I was using the Sql task in ANT (http://ant.apache.org) in conjunction with the jconn2.jar
drivers from Adaptive Server Enterprise/12.5/B/Linux Intel/Linux 2.2.14-5.0smp i686/main/1444/32bit/OPT/Wed Nov 1 00:59:53 2000
Ant failed on the following line:
select @querystring = "alter table " + @tmptablename + " drop constraint " + @constraintname
which works okay in ISQL. So today I wrote a java class to use JDBC directly. It fails the same way:
com.sybase.jdbc2.jdbc.SybSQLException: Invalid column name ' drop constraint '.
at com.sybase.jdbc2.tds.Tds.processEed(Tds.java:2796)
at com.sybase.jdbc2.tds.Tds.nextResult(Tds.java:2126)
at com.sybase.jdbc2.jdbc.ResultGetter.nextResult(ResultGetter.java:69)
at com.sybase.jdbc2.jdbc.SybStatement.nextResult(SybStatement.java:220)
at com.sybase.jdbc2.jdbc.SybStatement.nextResult(SybStatement.java:203)
at com.sybase.jdbc2.jdbc.SybStatement.updateLoop(SybStatement.java:1683)
at com.sybase.jdbc2.jdbc.SybStatement.executeUpdate(SybStatement.java:1666)
at com.sybase.jdbc2.jdbc.SybStatement.executeUpdate(SybStatement.java:430)

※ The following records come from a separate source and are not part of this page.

-- ==== Sys2Proof/Machine/Probe.lean ====
section
/-!
DEFINITION. The probes of the tile network (R435 to R437, R443).
-/

set_option Elab.async false

namespace Sys2Proof.Machine

open Sys2Proof

/-- Header bits [63:0] of a packet with INJ given (Table TNW-3). -/
def Packet.header (p : Packet) (inj : Nat) : Nat :=
  p.dest + p.src * 2 ^ 8 + p.type * 2 ^ 16 + p.len * 2 ^ 20 + p.tag % 2 ^ 16 * 2 ^ 25 + inj % 2 ^ 16 * 2 ^ 41

/-- The channel of a packet type (Table TNW-4). -/
def vcOfType (t : Nat) : Nat :=
  if t < 2 then 3 else if t < 6 then 0 else if t = 6 then 1 else 2

/-- A probe's window opened or closed (R436). -/
def State.probeWindow (s : State) (i : Nat) (openIt : Bool) : State :=
  let p := Pg.tnp i
  let s1 := s.setFld p F.TNP_CTL_b31 (bitOf openIt)
  if s.bit p F.TNP_CTL_b31 && !openIt then s1.raiseIrq p 1 else s1

/-- A period below 64 blk is treated as 64 blk (R76). -/
def markPeriod (p : Nat) : Nat := max 64 p

/-- The comparator of a mark. -/
def State.mark (s : State) (m : Nat) : MarkCmp := FMap.getD s.wdl.marks m ⟨false, 0, 0⟩

/-- A mark fires at the present count: it is due, or has fired just now, once or as often as its period says. -/
def State.markFalls (s : State) (m : Nat) : Bool :=
  let c := s.mark m
  let done := s.fld Pg.wdl (F.WDL_MARK_CTL_FIRED_CNT m) ≠ 0
  (c.count = s.count && (c.armed || (done && c.period = 0))) || (c.armed && done && c.period ≠ 0 && c.count = (s.count + markPeriod c.period) % 2 ^ 64)

/-- Mark `m` fires: windows open and close (R436); a probe whose start and stop mark are the same keeps its window
closed (R443). -/
def State.probeMark (m : Nat) (s : State) (i : Nat) : State :=
  let p := Pg.tnp i
  let other := s.fld p F.TNP_CTL_STOP_MARK
  let start := s.bit p F.TNP_CTL_START_EN && s.fld p F.TNP_CTL_START_MARK = m &&
    !(s.bit p F.TNP_CTL_STOP_EN && other ≠ m && s.markFalls other)
  let stop := s.bit p F.TNP_CTL_STOP_EN && other = m
  if stop then s.probeWindow i false
  else if start then s.probeWindow i true
  else s

/-- A mark as every probe sees it. -/
def State.probeMarks (s : State) (m : Nat) : State := (List.range 16).foldl (State.probeMark m) s

/-- Does a packet match a probe (R435)? -/
def State.probeMatch (s : State) (i : Nat) (p : Packet) : Bool :=
  let g := Pg.tnp i
  let near := fun (v a m : Nat) => (v ^^^ a) &&& m = 0
  (s.fld g F.TNP_FILT_VC_MASK >>> vcOfType p.type) % 2 = 1 && (s.fld g F.TNP_FILT_TYPE_MASK >>> p.type) % 2 = 1 &&
  near p.src (s.fld g F.TNP_NODE_SRC_VAL) (s.fld g F.TNP_NODE_SRC_MSK) &&
  near p.dest (s.fld g F.TNP_NODE_DEST_VAL) (s.fld g F.TNP_NODE_DEST_MSK) &&
  near p.tag (s.fld g F.TNP_TAG_TAG_VAL) (s.fld g F.TNP_TAG_TAG_MSK)

/-- A head written into a probe's trace buffer (R437). -/
def State.probeTrace (s : State) (i lat : Nat) (p : Packet) : State :=
  let g := Pg.tnp i
  let n := s.fld g F.TNP_TRACE_PTR_b0
  let full := s.bit g F.TNP_TRACE_PTR_b7
  if full && s.bit g F.TNP_CTL_TRACE_STOP then s
  else
    let h := p.header lat
    let s1 := ((s.setFld g (F.TNP_TRACE0 n) (s.count % 2 ^ 32)).setFld g (F.TNP_TRACE1 n) (h % 2 ^ 32)).setFld g
      (F.TNP_TRACE2 n) (h / 2 ^ 32)
    let s2 := (s1.setFld g (F.TNP_TRACE3 n) (p.addr % 2 ^ 32)).setFld g F.TNP_TRACE_PTR_b0 (n + 1)
    if n = 127 && !full then (s2.setFld g F.TNP_TRACE_PTR_b7 1).raiseIrq g 0 else s2

/-- A packet passes an output watched by a probe (R437). -/
def State.probeSee (r o : Nat) (p : Packet) (s : State) (i : Nat) : State :=
  let g := Pg.tnp i
  let out := min 4 (s.fld g F.TNP_ATTACH_b8)
  if s.unit g = uActive && s.bit g F.TNP_CTL_b31 && s.fld g F.TNP_ATTACH_b0 = r && out = o && s.probeMatch i p then
    let lat := (s.count % 65536 + 65536 - p.inj % 65536) % 65536
    let s1 := ((s.incFld g F.TNP_PKTS).incFld g F.TNP_FLITS (p.len + 1)).maxFld g F.TNP_LAT_MAX lat
    let s2 := s1.incWide g F.TNP_LAT_SUM_LO lat
    let s3 := if s.fld g F.TNP_LAT_THR < lat then s2.raiseIrq g 2 else s2
    if s.bit g F.TNP_CTL_TRACE then s3.probeTrace i lat p else s3
  else s

/-- A packet as every probe sees it. -/
def State.probesSee (s : State) (r o : Nat) (p : Packet) : State := (List.range 16).foldl (State.probeSee r o p) s

/-- A write of a probe's control register: ARM opens or closes the window (R436). -/
def State.armProbe (s : State) (i : Nat) (was : Bool) : State :=
  let now := s.bit (Pg.tnp i) F.TNP_CTL_ARM
  if now then s.probeWindow i true
  else if was && !now then s.probeWindow i false
  else s

/-- PROBE_ARM: TNP_CTL written (R436). -/
def execProbeArm (off : Nat) (i : Fin 16) (v : Word) (s : State) : Result :=
  .next ((s.at off).onPage (Pg.tnp i.val) 0x044 (fun t =>
    (t.write (Pg.tnp i.val) 0x044 v).armProbe i.val (t.bit (Pg.tnp i.val) F.TNP_CTL_ARM)))

end Sys2Proof.Machine
end

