/-- PARSE: S2 takes the head of its queue; the frame is offered at FT1 as it leaves (R310). -/
def execParseFrame (off : Nat) (i : Pipe) (s : State) : Result :=
  let s0 := s.at off
  match s0.queue i 2 with
  | [] => .next s0
  | id :: _ =>
    let f := s0.frame id
    let tpid := s0.inForce (Pg.stg i 2) F.STG_S2_TPID
    let p := parseBytes tpid f.bytes
    match (s0.takeHead i 2).ptpParse f p tpid with
    | (o, s1) =>
      let s2 := (s1.setFrame id { f with parse := { p with ptp := o } }).countFlags i p.flags
      .next ((s2.offer 0 id).handOn i 2 id)

/-! ### The flow key (R289, R290) -/

/-- The canonical key of a frame, 40 B as a number; none for a frame without a recognised L3 header. -/
def flowKey (f : Frame) : Option Nat :=
  let p := f.parse
  if p.l3 = 0 then none
  else
    let a := p.src * 65536 + (if p.l4 then p.sport else 0)
    let b := p.dst * 65536 + (if p.l4 then p.dport else 0)
    let lo := min a b
    let hi := max a b
    let vid := match p.vlan with
      | some v => v % 4096
      | none => 0
    some (beNat (beBytes 16 (lo / 65536) ++ beBytes 16 (hi / 65536) ++ beBytes 2 (lo % 65536) ++ beBytes 2 (hi % 65536) ++
      [p.proto, pairOf f.port + 4 * bitOf p.vlan.isSome] ++ beBytes 2 vid))

/-- The hash of a key. -/
def keyHash (key : Nat) : Nat := crc32c (beBytes 40 key)

end Sys2Proof.Machine
end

at SybStoredProc.doSQL(SybStoredProc.java:107)
at SybStoredProc.dropAddProcedure(SybStoredProc.java:125)
at SybStoredProc.do_it(SybStoredProc.java:152)
at SybStoredProc.main(SybStoredProc.java:181)
I conclude that this is a bug in the Sybase jconn2.jar unless my syntax is illegal and ISQL is accepting it anyway.
Thanks for posting in response to my query.